Another characteristic of orders is how the market reacts to their use. If you have a cluster of Stop Orders together, they are going to cause a run on the price(breakout). This is because when your Stop Order is filled, it removes liquidity and will cause the next available price to move in the direction of your trade. If there is a Stop Order waiting at the price that is next in line, it will be filled and again cause the price to move and so on.

Conversely, clusters of Limit Orders will act as resistance or support. If lots of people are placing buy Limit Orders, consumption will be less likely to drive the price down.

A word about spreads

I often see people referring to brokers that offer the best spreads. Please remember that spreads are only half the story. Razor sharp spreads are useless if the broker cannot back it up with Depth of Liquidity.  The spreads you see are the opposing Limit Orders on offer, and it doesn't matter what size trade is available at that price......it is still the price.

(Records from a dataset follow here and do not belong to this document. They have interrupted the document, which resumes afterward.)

-- ==== Sys2Proof/Tests/Slice0.lean ====
section
/-! SUPPORT. Small tests, their expected values taken from spec/95_test_vectors.md or worked out by hand from the
named rule: ill-formed instructions, words written out from the encodings, one step of each instruction, and for each
statement with hypotheses a concrete state and operands that meet them. -/

namespace Sys2Proof.Tests

open Sys2Proof Sys2Proof.Machine

/-- The state after reset with RXF empty ("From reset", 95). -/
def ready : State := { State.reset with rxf := [] }

/-- A Core executing the command of a descriptor, at a step. -/
def busyAt (d : Descriptor) (q : Seq) : State := { ready with cmd := some d, busy := true, seq := q }

/-- The next state, where there is one. -/
def nextOf : Out → Option State
  | .next t => some t
  | .fault _ => none
  | .refused _ => none

/-- The neutral payload's bytes (00 R7). -/
def neutralBytes : List Byte := [0x00#8, 0x00#8, 0x08#8, 0x80#8, 0x80#8, 0x80#8, 0x80#8, 0x00#8]

/-! ### Well-formedness: an ill-formed term for each check of 30 R61, R62 -/

theorem test_crc8_too_long : (Instr.crc8 (List.replicate 17 0x00#8)).wellFormedWith (some ⟨16, by decide⟩) = false := by
  decide

theorem test_crc8_nine_bytes : (Instr.crc8 (List.replicate 9 0x00#8)).wellFormed = true := by decide

theorem test_buildPacket_seven_bytes : (Instr.buildPacket (List.replicate 7 0x00#8)).wellFormed = false := by decide

theorem test_parseAck_no_byte : (Instr.parseAck []).wellFormed = false := by decide

theorem test_parseAck_two_bytes : (Instr.parseAck [0x90#8, 0x90#8]).wellFormed = false := by decide

theorem test_sendPacket_nine_bytes : (Instr.sendPacket (List.replicate 9 0x00#8)).wellFormed = false := by decide

theorem test_reserved_ill_formed : Instr.reserved0.wellFormed = false ∧ Instr.reservedD.wellFormed = false ∧
    Instr.reservedE.wellFormed = false ∧ Instr.reservedF.wellFormed = false := by decide

theorem test_teardown_well_formed : Instr.teardown.wellFormed = true := by decide

/-! ### Decoding: OP values of 30 R60, symbols of 30 R65 and R66 -/

theorem test_decode_ops : decodeTableWord 4 0x1 = some (.crc8 []) ∧
    decodeTableWord 4 0x2 = some (.buildPacket (List.replicate 8 0x00#8)) ∧
    decodeTableWord 4 0x3 = some (.parseAck [0x00#8]) ∧
    decodeTableWord 4 0x4 = some (.sendPacket (List.replicate 8 0x00#8)) ∧ decodeTableWord 4 0x5 = some .forceSync ∧
    decodeTableWord 4 0x6 = some .sync ∧ decodeTableWord 4 0x9 = some .teardown ∧
    decodeTableWord 4 0xA = some (.encodeDpad 0x00#8) := by decide

theorem test_decode_ops_of_state : decodeTableWord 4 0x7 = some (.sendCommand 0#64) ∧
    decodeTableWord 4 0xC = some (.decodeControllerState 0#64) ∧
    decodeTableWord 4 0xB = some (.polarToCartesian 0 0x00#8) := by decide

theorem test_decode_tap : decodeTableWord 4 0x8 = some (.tapCommand 0#64 (.exact 0)) := by decide

theorem test_decode_reserved : decodeTableWord 4 0x0 = some .reserved0 ∧ decodeTableWord 4 0xD = some .reservedD ∧
    decodeTableWord 4 0xE = some .reservedE ∧ decodeTableWord 4 0xF = some .reservedF := by decide

theorem test_decode_received : decode (.rx 0x90#8) = .ok .usbAck ∧ decode (.rx 0x91#8) = .ok .updateAck ∧
    decode (.rx 0x92#8) = .ok .updateNack ∧ decode (.rx 0xFF#8) = .ok .syncStartEcho ∧
    decode (.rx 0xCC#8) = .ok .sync1Response ∧ decode (.rx 0x33#8) = .ok .syncOkResponse ∧
    decode (.rx 0x00#8) = .ok .noData := ⟨rfl, rfl, rfl, rfl, rfl, rfl, rfl⟩

theorem test_decode_transmitted : decode (.tx [0xFF#8]) = .ok .syncStart ∧ decode (.tx [0x33#8]) = .ok .sync1 ∧
    decode (.tx [0xCC#8]) = .ok .sync2 := ⟨rfl, rfl, rfl⟩

/-- The packet of 95 section 2.6, and the same bytes with a wrong CRC. -/
theorem test_decode_packet :
    decodePacket [0x01#8, 0x02#8, 0x03#8, 0x04#8, 0x05#8, 0x06#8, 0x07#8, 0x08#8, 0x3E#8] =
      some { cmdHigh := 0x01#8, cmdLow := 0x02#8, dpad := 0x03#8, leftX := 0x04#8, leftY := 0x05#8, rightX := 0x06#8
             rightY := 0x07#8, reserved := 0x08#8 } ∧
    decodePacket [0x01#8, 0x02#8, 0x03#8, 0x04#8, 0x05#8, 0x06#8, 0x07#8, 0x08#8, 0x3F#8] = none := by decide +kernel

theorem test_unnamed_byte_rejected : decode (.rx 0x37#8) = .error (.unnamedByte 0x37#8) := rfl

/-- 30 R76: two-digit bytes. -/
theorem test_hexDigits : hexDigits 2 0x3E = ['3', 'E'] ∧ hexDigits 2 0x07 = ['0', '7'] := by decide

/-! ### Functions -/

/-- 95 section 2.1, spot checks of the byte table. -/
theorem test_crcStep : crcStep 0x00#8 0x01#8 = 0x07#8 ∧ crcStep 0x00#8 0x80#8 = 0x89#8 ∧
    crcStep 0x38#8 0x80#8 = 0x21#8 ∧ crcStep 0x00#8 0xFF#8 = 0xF3#8 := by decide

/-- 95 section 3.2, under the defaults. -/
theorem test_dpad_defaults : encodeDpadWith (Equiv.refl _) (Equiv.refl _) 0x03#8 = 0x01#8 ∧
    encodeDpadWith (Equiv.refl _) (Equiv.refl _) 0x0C#8 = 0x05#8 ∧
    encodeDpadWith (Equiv.refl _) (Equiv.refl _) 0x09#8 = 0x07#8 ∧
    encodeDpadWith (Equiv.refl _) (Equiv.refl _) 0x05#8 = 0x08#8 := by decide

/-- 95 section 3.3: 450 is 90, where the value is fixed; and field 90 read as DEGREES. -/
theorem test_polar_mod360 : polarDegreesWith none polarRefChoice 450 0xFF#8 = (128#8, 1#8) ∧
    polarDegreesWith none polarRefChoice (-45) 0xFF#8 = (218#8, 218#8) ∧
    polarFieldWith none polarRefChoice 90#12 0xFF#8 = (128#8, 1#8) := by decide +kernel

/-- 10 R35: STATREG's reset value. -/
theorem test_statreg_reset : State.reset.statReg = 0x0004#16 := by decide

/-! ### One step of each instruction -/

/-- 95 section 2.4. -/
theorem test_crc8 : (nextOf (exec (.crc8 neutralBytes)
    (busyAt { Descriptor.blank 0x1#4 with data := neutralBytes } (.at .k0)))).map
      (fun t => (t.outCrc, t.result, t.busy)) =
      some (0x54#8, true, false) := by decide +kernel

/-- 95 section 2.6. -/
theorem test_buildPacket :
    (nextOf (exec (.buildPacket [0x01#8, 0x02#8, 0x03#8, 0x04#8, 0x05#8, 0x06#8, 0x07#8, 0x08#8])
      (busyAt { Descriptor.blank 0x2#4 with data := [0x01#8, 0x02#8, 0x03#8, 0x04#8, 0x05#8, 0x06#8, 0x07#8, 0x08#8] }
        (.at .k0)))).map (fun t => (t.outPkt.payload.reserved, t.outPkt.crc, t.pktBuf.crc)) =
      some (0x08#8, 0x3E#8, 0x3E#8) := by decide +kernel

/-- 95 section 4.1: seven DATA bytes. -/
theorem test_buildPacket_bad_operand : (nextOf (exec (.buildPacket (List.replicate 7 0x00#8)) ready)).map
    (fun t => (t.fault, t.faultOp, t.hist)) =
      some (.badOperand, 0x2#4, [.fault .badOperand, .done 0x2#4 false]) := by decide

/-- 95 section 2.7. -/
theorem test_parseAck : (nextOf (exec (.parseAck [0x90#8])
    (busyAt { Descriptor.blank 0x3#4 with data := [0x90#8] } (.at .k0)))).map (fun t => (t.result, t.hist)) =
      some (true, [.done 0x3#4 true]) := by decide

/-- 95 section 2.7. -/
theorem test_parseAck_update_ack : (nextOf (exec (.parseAck [0x91#8])
    (busyAt { Descriptor.blank 0x3#4 with data := [0x91#8] } (.at .k0)))).map State.result = some false := by
  decide

/-- 42 R108, the example. -/
theorem test_sendPacket_writes : (nextOf (exec (.sendPacket neutralBytes)
    (busyAt { Descriptor.blank 0x4#4 with data := neutralBytes } (.call .s0 .sp0)))).map (fun t => (t.tx, t.seq)) =
      some (neutralBytes ++ [0x54#8], .call .s0 .sp1) := by decide +kernel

Imagine you see a Ask at 110 and Bid at 100, giving a spread of 10. The problem is there is only 1 widget available at each of these prices......but you want 3 widgets. You will get the first widget at 110, which is where the best Sell Limit Order is placed. The broker will then have to look to the next available stock, which may be 115 for the next one and 120 for the third one. Your final fill price is the cost average of the completed order (110+115+120)/3, so you were filled at 115 average which is the price you will see returned to you. 

You can easily see that the spread that was shown did not really result in the best price. This difference between the price you requested and the price you received is called slippage. You have no control over it and you are totally at the mercy of your broker. Unfortunately, there are no tables showing average slippage at various brokers, only tables showing spreads. You can only try a broker and monitor slippage.......the proof of the pudding is in the eating.